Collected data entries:
/-- One that is denied ends PINQUOTA with the reason. -/
theorem execPin_denied (denied : (s.m.begin id c).pin c.fn.val (c.wf 0 9 0) [] (c.wf 0 16 16 = 1) = (.inr k, n)) :
    execPin id s = Becomes s (((n.markCmd id stPINQUOTA 0).updCmd id fun c => { c with spec := k * 2 ^ 32 }).endCmd id) := by
  have fits : ¬(c.wf 0 9 0 = 0 ∨ 768 < c.wf 0 9 0) := by omega
  rw [execPin, State.go_runCmd h]
  simp [-Nat.reducePow, unbacked, fits, denied]

end

end

/-- Settles O34, a case for each command: it starts (`State.go_runCmd`), its reads and writes by `execLaunch_reads`, `execPwrite_ps` and
`execPwrite_em`, a pin by `Mod.pin_over_quota` and `Mod.pin_places`. -/
theorem hostCommands : Obligations.HostCommands := by
  intro s id op c h
  dsimp only
  refine ⟨fun quiet => Mod.begin_of_no_cstat quiet _ _, fun n d found => ?ends, ?nop, ?inval, ?launch, ?copy, ?copyRefused, ?pwrite, ?pin, ?unpin,
    ?bar, ?tag⟩
  case ends =>
    rw [Mod.endCmd_eq found]
    exact ⟨Mod.cmd?_updCmd found _, rfl⟩
  case nop =>
    rintro rfl
    rw [exec_nop, execNop, State.go_runCmd h]
  case inval =>
    rintro rfl
    rw [exec_mmuInval, execMmuInval, State.go_runCmd h]
  case launch =>
    rintro rfl viol sound
    have reads := execLaunch_reads h viol sound
    exact ⟨fun refused => reads.trans (by rw [if_pos refused]), fun accepted => reads.trans (by rw [if_neg (by simp [accepted])])⟩
  case copy =>
    rintro rfl half accepted free once
    exact execCopyCmd_pushes h accepted free once
  case copyRefused =>
    rintro rfl k refused
    exact execCopyCmd_refuses h refused
  case pwrite =>
    rintro rfl quiet data
    exact ⟨execPwrite_ps h quiet data, execPwrite_em h quiet data⟩
  case pin =>
    rintro rfl unbacked units few
    refine ⟨fun exceeds => ?_, fun u quota room run clear => ?_⟩
    · exact (execPin_denied h unbacked units few (Mod.pin_over_quota (by simpa using exceeds))).trans (by simp only [Nat.zero_mul])
    · exact execPin_granted h unbacked units few
        (Mod.pin_places (by simpa using quota) (by simpa using room) (by simpa using run) (by simpa using clear))
  case unpin =>
    rintro rfl unstored
    rw [exec_unpin, execUnpin, State.go_runCmd h]
    refine ⟨fun e held => ?_, fun none => ?_⟩
    · simp [-Nat.reducePow, held, unstored]
    · simp [-Nat.reducePow, none]
  case bar =>
    rintro rfl
    rw [exec_barAlloc, execBarAlloc, State.go_runCmd h]
    simp only [Mod.nameBar_begin, Mod.ownsBar_begin, Mod.bar_begin]
    exact ⟨fun owns empty => by simp [owns, empty], fun other => by simp [other]⟩
  case tag =>
    rintro rfl
    rw [exec_frameTag, execFrameTag, State.go_runCmd h]
    refine ⟨fun invalid => by simp [invalid], fun valid apart settled => ?_⟩
    have outside : ¬(s.m.parN pMemFktBase / 65536 < c.wf 0 24 0 + c.wf 1 25 0 ∧ c.wf 0 24 0 < s.m.parN pMemFktBase / 65536 + 512) := by omega
    simp only [valid, Bool.not_true, Bool.false_eq_true, if_false]
    refine congrArg (Becomes s) (if_neg ?_)
    simp only [Mod.parN_begin, Mod.part_begin, outside, false_or, List.any_eq_true, List.mem_range, not_exists]
    intro p ⟨low, leaves⟩
    simp [settled p low] at leaves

What to work on = Each entry above needs to be output exactly as written.

Expected answer =
/-- One that is denied ends PINQUOTA with the reason. -/
theorem execPin_denied (denied : (s.m.begin id c).pin c.fn.val (c.wf 0 9 0) [] (c.wf 0 16 16 = 1) = (.inr k, n)) :
    execPin id s = Becomes s (((n.markCmd id stPINQUOTA 0).updCmd id fun c => { c with spec := k * 2 ^ 32 }).endCmd id) := by
  have fits : ¬(c.wf 0 9 0 = 0 ∨ 768 < c.wf 0 9 0) := by omega
  rw [execPin, State.go_runCmd h]
  simp [-Nat.reducePow, unbacked, fits, denied]

end

end

/-- Settles O34, a case for each command: it starts (`State.go_runCmd`), its reads and writes by `execLaunch_reads`, `execPwrite_ps` and
`execPwrite_em`, a pin by `Mod.pin_over_quota` and `Mod.pin_places`. -/
theorem hostCommands : Obligations.HostCommands := by
  intro s id op c h
  dsimp only
  refine ⟨fun quiet => Mod.begin_of_no_cstat quiet _ _, fun n d found => ?ends, ?nop, ?inval, ?launch, ?copy, ?copyRefused, ?pwrite, ?pin, ?unpin,
    ?bar, ?tag⟩
  case ends =>
    rw [Mod.endCmd_eq found]
    exact ⟨Mod.cmd?_updCmd found _, rfl⟩
  case nop =>
    rintro rfl
    rw [exec_nop, execNop, State.go_runCmd h]
  case inval =>
    rintro rfl
    rw [exec_mmuInval, execMmuInval, State.go_runCmd h]
  case launch =>
    rintro rfl viol sound
    have reads := execLaunch_reads h viol sound
    exact ⟨fun refused => reads.trans (by rw [if_pos refused]), fun accepted => reads.trans (by rw [if_neg (by simp [accepted])])⟩
  case copy =>
    rintro rfl half accepted free once
    exact execCopyCmd_pushes h accepted free once
  case copyRefused =>
    rintro rfl k refused
    exact execCopyCmd_refuses h refused
  case pwrite =>
    rintro rfl quiet data
    exact ⟨execPwrite_ps h quiet data, execPwrite_em h quiet data⟩
  case pin =>
    rintro rfl unbacked units few
    refine ⟨fun exceeds => ?_, fun u quota room run clear => ?_⟩
    · exact (execPin_denied h unbacked units few (Mod.pin_over_quota (by simpa using exceeds))).trans (by simp only [Nat.zero_mul])
    · exact execPin_granted h unbacked units few
        (Mod.pin_places (by simpa using quota) (by simpa using room) (by simpa using run) (by simpa using clear))
  case unpin =>
    rintro rfl unstored
    rw [exec_unpin, execUnpin, State.go_runCmd h]
    refine ⟨fun e held => ?_, fun none => ?_⟩
    · simp [-Nat.reducePow, held, unstored]
    · simp [-Nat.reducePow, none]
  case bar =>
    rintro rfl
    rw [exec_barAlloc, execBarAlloc, State.go_runCmd h]
    simp only [Mod.nameBar_begin, Mod.ownsBar_begin, Mod.bar_begin]
    exact ⟨fun owns empty => by simp [owns, empty], fun other => by simp [other]⟩
  case tag =>
    rintro rfl
    rw [exec_frameTag, execFrameTag, State.go_runCmd h]
    refine ⟨fun invalid => by simp [invalid], fun valid apart settled => ?_⟩
    have outside : ¬(s.m.parN pMemFktBase / 65536 < c.wf 0 24 0 + c.wf 1 25 0 ∧ c.wf 0 24 0 < s.m.parN pMemFktBase / 65536 + 512) := by omega
    simp only [valid, Bool.not_true, Bool.false_eq_true, if_false]
    refine congrArg (Becomes s) (if_neg ?_)
    simp only [Mod.parN_begin, Mod.part_begin, outside, false_or, List.any_eq_true, List.mem_range, not_exists]
    intro p ⟨low, leaves⟩
    simp [settled p low] at leaves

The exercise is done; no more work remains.